**What is needed:**
Search the listing below for the word "cause" and copy each line where it appears.

**Exercise inputs:**
====
theorem State.watchBegin_moves {w : Nat} {job : Word} {step : Dword} {s : State} :
    Moves [.coll, .hop, .hall, .cmd, .trace, .outs] s (State.watchBegin w job step s) := by
  unfold State.watchBegin
  try dsimp only
  repeat' first
    | with_reducible apply Moves.refl
    | assumption
    | ((with_reducible apply Moves.next (h' := State.watchApply_moves)); (case hq => decide))
    | ((with_reducible apply Moves.next (h' := State.putTwatch_moves)); (case hq => decide))
    | with_reducible apply Moves.ite
    | split

theorem State.watchEnd_moves {w : Nat} {job : Word} {step : Dword} {s : State} :
    Moves [.coll, .hop, .hall, .cmd, .trace, .outs] s (State.watchEnd w job step s) := by
  unfold State.watchEnd
  try dsimp only
  repeat' first
    | with_reducible apply Moves.refl
    | assumption
    | ((with_reducible apply Moves.next (h' := State.pumpDump_moves)); (case hq => decide))
    | ((with_reducible apply Moves.next (h' := State.putTwatch_moves)); (case hq => decide))
    | ((with_reducible apply Moves.next (h' := State.disarm_moves)); (case hq => decide))
    | with_reducible apply Moves.ite
    | split

theorem State.discardTensor_moves {w cause : Nat} {s : State} :
    Moves [.trace] s (State.discardTensor w cause s) := by
  unfold State.discardTensor
  try dsimp only
  repeat' first
    | with_reducible apply Moves.refl
    | assumption
    | ((with_reducible apply Moves.next (h' := State.modTrace_moves)); (case hq => decide))

theorem State.tensorRefill_moves {s : State} :
    Moves [.trace] s (State.tensorRefill s) := by
  unfold State.tensorRefill
  try dsimp only
  repeat' first
    | with_reducible apply Moves.refl
    | assumption
    | ((with_reducible apply Moves.next (h' := State.modTrace_moves)); (case hq => decide))
    | with_reducible apply Moves.ite
    | split

theorem execTensorPacket_moves {p : TrcPacket} {s1 : State} :
    OutMoves [.coll, .hop, .hall, .cmd, .trace, .outs] s1 (execTensorPacket p s1) := by
  unfold execTensorPacket
  try dsimp only
  repeat' first
    | with_reducible apply Moves.refl
    | assumption
    | with_reducible apply OutMoves.next
    | with_reducible apply OutMoves.ite
    | ((with_reducible apply Moves.next (h' := State.tensorRefill_moves)); (case hq => decide))
    | ((with_reducible apply Moves.next (h' := State.putTwatch_moves)); (case hq => decide))
    | ((with_reducible apply Moves.next (h' := State.discardTensor_moves)); (case hq => decide))
    | ((with_reducible apply Moves.next (h' := State.dropPacket_moves)); (case hq => decide))
    | ((with_reducible apply Moves.next (h' := State.modTrace_moves)); (case hq => decide))
    | ((with_reducible apply Moves.next (h' := State.pumpDump_moves)); (case hq => decide))
    | ((with_reducible apply Moves.next (h' := State.bump_moves)); (case hq => decide))
    | with_reducible apply Moves.ite
    | split

theorem execTensorBucketRefill_moves {s : State} :
    OutMoves [.trace] s (execTensorBucketRefill s) := by
  unfold execTensorBucketRefill
  try dsimp only
  repeat' first
    | with_reducible apply Moves.refl
    | assumption
    | with_reducible apply OutMoves.next
    | with_reducible apply OutMoves.ite
    | ((with_reducible apply Moves.next (h' := State.tensorRefill_moves)); (case hq => decide))
    | with_reducible apply Moves.ite
    | split

theorem execStepMark_moves {p : TrcPacket} {s : State} :
    OutMoves [.coll, .hop, .hall, .cmd, .verd, .sentry, .trace, .brake, .outs] s (execStepMark p s) := by
  unfold execStepMark
  try dsimp only
  repeat' first
    | with_reducible apply Moves.refl
    | assumption
    | with_reducible apply OutMoves.next
    | with_reducible apply OutMoves.ite
    | ((with_reducible apply Moves.next (h' := State.modTrace_moves)); (case hq => decide))
    | ((with_reducible apply Moves.next (h' := State.sentryMark_moves)); (case hq => decide))
    | ((with_reducible apply Moves.next (h' := State.watchApply_moves)); (case hq => decide))
    | ((with_reducible apply Moves.next (h' := State.watchEnd_moves)); (case hq => decide))
    | ((with_reducible apply Moves.next (h' := State.watchBegin_moves)); (case hq => decide))
    | ((with_reducible apply Moves.next (h' := State.markCopy_moves)); (case hq => decide))
    | ((with_reducible apply Moves.next (h' := State.bump_moves)); (case hq => decide))
    | with_reducible apply Moves.ite
    | ((with_reducible apply Moves.fold); (intro t x m))
    | split

theorem execCollMark_moves {p : TrcPacket} {s : State} :
    OutMoves [.coll, .hop, .hall, .cmd, .verd, .trace, .outs] s (execCollMark p s) := by
  unfold execCollMark
  try dsimp only
  repeat' first
    | with_reducible apply Moves.refl
    | assumption
    | with_reducible apply OutMoves.next
    | with_reducible apply OutMoves.ite
    | ((with_reducible apply Moves.next (h' := State.modVerd_moves)); (case hq => decide))
    | ((with_reducible apply Moves.next (h' := State.settleInst_moves)); (case hq => decide))
    | ((with_reducible apply Moves.next (h' := State.arrive_moves)); (case hq => decide))
    | ((with_reducible apply Moves.next (h' := State.send_moves)); (case hq => decide))
    | ((with_reducible apply Moves.next (h' := State.markCopy_moves)); (case hq => decide))
    | ((with_reducible apply Moves.next (h' := State.bump_moves)); (case hq => decide))
    | with_reducible apply Moves.ite
    | split

theorem execStreamMark_moves {p : TrcPacket} {s : State} :
    OutMoves [.coll, .hop, .hall, .cmd, .model, .verd, .trace, .outs] s (execStreamMark p s) := by
  unfold execStreamMark
  try dsimp only
  repeat' first
    | with_reducible apply Moves.refl
    | assumption
    | with_reducible apply OutMoves.next
    | with_reducible apply OutMoves.ite
    | ((with_reducible apply Moves.next (h' := State.modChan_moves)); (case hq => decide))
    | ((with_reducible apply Moves.next (h' := State.pushInput_moves)); (case hq => decide))
    | ((with_reducible apply Moves.next (h' := State.switchDue_moves)); (case hq => decide))
    | ((with_reducible apply Moves.next (h' := State.markCopy_moves)); (case hq => decide))
    | ((with_reducible apply Moves.next (h' := State.bump_moves)); (case hq => decide))
    | with_reducible apply Moves.ite
    | ((with_reducible apply Moves.fold); (intro t x m))
    | split

theorem State.authRecords_moves {code : BitVec 16} {mask : BitVec 256} {s : State} :
    Moves [.coll, .hop, .hall, .cmd, .outs] s (State.authRecords code mask s) := by
  unfold State.authRecords
  try dsimp only
  repeat' first
    | with_reducible apply Moves.refl
    | assumption
    | ((with_reducible apply Moves.next (h' := State.stage_moves)); (case hq => decide))
    | with_reducible apply Moves.ite
    | ((with_reducible apply Moves.fold); (intro t x m))

theorem State.endAuth_moves {s : State} :
    Moves [.coll, .hop, .hall, .cmd, .trace, .outs] s (State.endAuth s) := by
  unfold State.endAuth
  try dsimp only
  repeat' first
    | with_reducible apply Moves.refl
    | assumption
    | ((with_reducible apply Moves.next (h' := State.authRecords_moves)); (case hq => decide))
    | ((with_reducible apply Moves.next (h' := State.modTrace_moves)); (case hq => decide))
    | with_reducible apply Moves.ite
    | split

theorem execAuthExpiry_moves {s : State} :
    OutMoves [.coll, .hop, .hall, .cmd, .trace, .outs] s (execAuthExpiry s) := by
  unfold execAuthExpiry
  try dsimp only
  repeat' first
    | with_reducible apply Moves.refl
    | assumption
    | with_reducible apply OutMoves.next
    | with_reducible apply OutMoves.ite
    | ((with_reducible apply Moves.next (h' := State.endAuth_moves)); (case hq => decide))
    | with_reducible apply Moves.ite
    | split

theorem execAuthLockoutEnd_moves {s : State} :
    OutMoves [.trace] s (execAuthLockoutEnd s) := by
  unfold execAuthLockoutEnd
  try dsimp only
  repeat' first
    | with_reducible apply Moves.refl
    | assumption
    | with_reducible apply OutMoves.next
    | with_reducible apply OutMoves.ite
    | ((with_reducible apply Moves.next (h' := State.modTrace_moves)); (case hq => decide))
    | with_reducible apply Moves.ite
    | split

theorem State.dropBuffer_moves {keep : Bool} {s : State} :
    Moves [.coll, .trace] s (State.dropBuffer keep s) := by
  unfold State.dropBuffer
  try dsimp only
  repeat' first
    | with_reducible apply Moves.refl
    | assumption
    | ((with_reducible apply Moves.next (h' := State.dropPacket_moves)); (case hq => decide))
    | ((with_reducible apply Moves.next (h' := State.bumpN_moves)); (case hq => decide))
    | ((with_reducible apply Moves.next (h' := State.modTrace_moves)); (case hq => decide))
    | with_reducible apply Moves.ite
    | ((with_reducible apply Moves.fold); (intro t x m))
    | split

theorem State.traceEngReset_moves {s : State} :
    Moves [.coll, .hop, .hall, .cmd, .trace, .outs] s (State.traceEngReset s) := by
  unfold State.traceEngReset
  try dsimp only
  repeat' first
    | with_reducible apply Moves.refl
    | assumption
    | ((with_reducible apply Moves.next (h' := State.modTrace_moves)); (case hq => decide))
    | ((with_reducible apply Moves.next (h' := State.dropBuffer_moves)); (case hq => decide))
    | ((with_reducible apply Moves.next (h' := State.endAuth_moves)); (case hq => decide))

theorem State.flushDump_moves {w : Nat} {s : State} :
    Moves [.coll, .hop, .hall, .cmd, .trace, .outs] s (State.flushDump w s) := by
  unfold State.flushDump
  try dsimp only
  repeat' first
    | with_reducible apply Moves.refl
    | assumption
    | ((with_reducible apply Moves.next (h' := State.pumpDump_moves)); (case hq => decide))
    | ((with_reducible apply Moves.next (h' := State.putTwatch_moves)); (case hq => decide))
    | with_reducible apply Moves.ite
    | split

theorem State.traceDrain_moves {s : State} :
    Moves [.coll, .hop, .hall, .cmd, .trace, .outs] s (State.traceDrain s) := by
  unfold State.traceDrain
  try dsimp only
  repeat' first
    | with_reducible apply Moves.refl
    | assumption
    | ((with_reducible apply Moves.next (h' := State.flushDump_moves)); (case hq => decide))
    | ((with_reducible apply Moves.next (h' := State.tracePump_moves)); (case hq => decide))
    | ((with_reducible apply Moves.next (h' := State.closeTrace_moves)); (case hq => decide))
    | with_reducible apply Moves.ite
    | ((with_reducible apply Moves.fold); (intro t x m))
    | split

theorem State.traceWake_moves {s : State} :
    Moves [.coll, .hop, .hall, .cmd, .trace, .outs] s (State.traceWake s) := by
  unfold State.traceWake
  try dsimp only
  repeat' first
    | with_reducible apply Moves.refl
    | assumption
    | ((with_reducible apply Moves.next (h' := State.fullIfDue_moves)); (case hq => decide))
    | ((with_reducible apply Moves.next (h' := State.modTrace_moves)); (case hq => decide))
    | with_reducible apply Moves.ite
    | split

theorem execTraceConfig_moves {c : Cmd} {s : State} :
    OutMoves [.pow, .coll, .hop, .hall, .cmd, .trace, .hoist, .outs] s (execTraceConfig c s) := by
  unfold execTraceConfig
  try dsimp only
  repeat' first
    | with_reducible apply Moves.refl
    | assumption
    | with_reducible apply AnsMoves.ok
    | with_reducible apply AnsMoves.acc
    | with_reducible apply AnsMoves.hold
    | with_reducible apply AnsMoves.ite
    | with_reducible apply OutMoves.next
    | with_reducible apply OutMoves.ite
    | ((with_reducible apply Moves.runCmd); (case hq => decide); (case' he => intro t))
    | ((with_reducible apply Moves.next (h' := State.modTrace_moves)); (case hq => decide))
    | with_reducible apply Moves.ite
    | split

theorem execTraceAuth_moves {c : Cmd} {s : State} :
    OutMoves [.pow, .coll, .hop, .hall, .cmd, .trace, .hoist, .outs] s (execTraceAuth c s) := by
  unfold execTraceAuth
  try dsimp only
  repeat' first
    | with_reducible apply Moves.refl
    | assumption
    | with_reducible apply AnsMoves.ok
    | with_reducible apply AnsMoves.acc
    | with_reducible apply AnsMoves.hold
    | with_reducible apply AnsMoves.ite
    | with_reducible apply OutMoves.next
    | with_reducible apply OutMoves.ite
    | ((with_reducible apply Moves.runCmd); (case hq => decide); (case' he => intro t))
    | ((with_reducible apply Moves.next (h' := State.authRecords_moves)); (case hq => decide))
    | ((with_reducible apply Moves.next (h' := State.modTrace_moves)); (case hq => decide))
    | ((with_reducible apply Moves.next (h' := State.stage_moves)); (case hq => decide))
    | with_reducible apply Moves.ite
    | split

theorem execTraceDeauth_moves {c : Cmd} {s : State} :
    OutMoves [.pow, .coll, .hop, .hall, .cmd, .trace, .hoist, .outs] s (execTraceDeauth c s) := by
  unfold execTraceDeauth
  try dsimp only
  repeat' first
    | with_reducible apply Moves.refl
    | assumption
    | with_reducible apply AnsMoves.ok
    | with_reducible apply AnsMoves.acc
    | with_reducible apply AnsMoves.hold
    | with_reducible apply AnsMoves.ite
    | with_reducible apply OutMoves.next
    | with_reducible apply OutMoves.ite
    | ((with_reducible apply Moves.runCmd); (case hq => decide); (case' he => intro t))
    | ((with_reducible apply Moves.next (h' := State.endAuth_moves)); (case hq => decide))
====
**Exercise solution:**
theorem State.discardTensor_moves {w cause : Nat} {s : State} :
    Moves [.trace] s (State.discardTensor w cause s) := by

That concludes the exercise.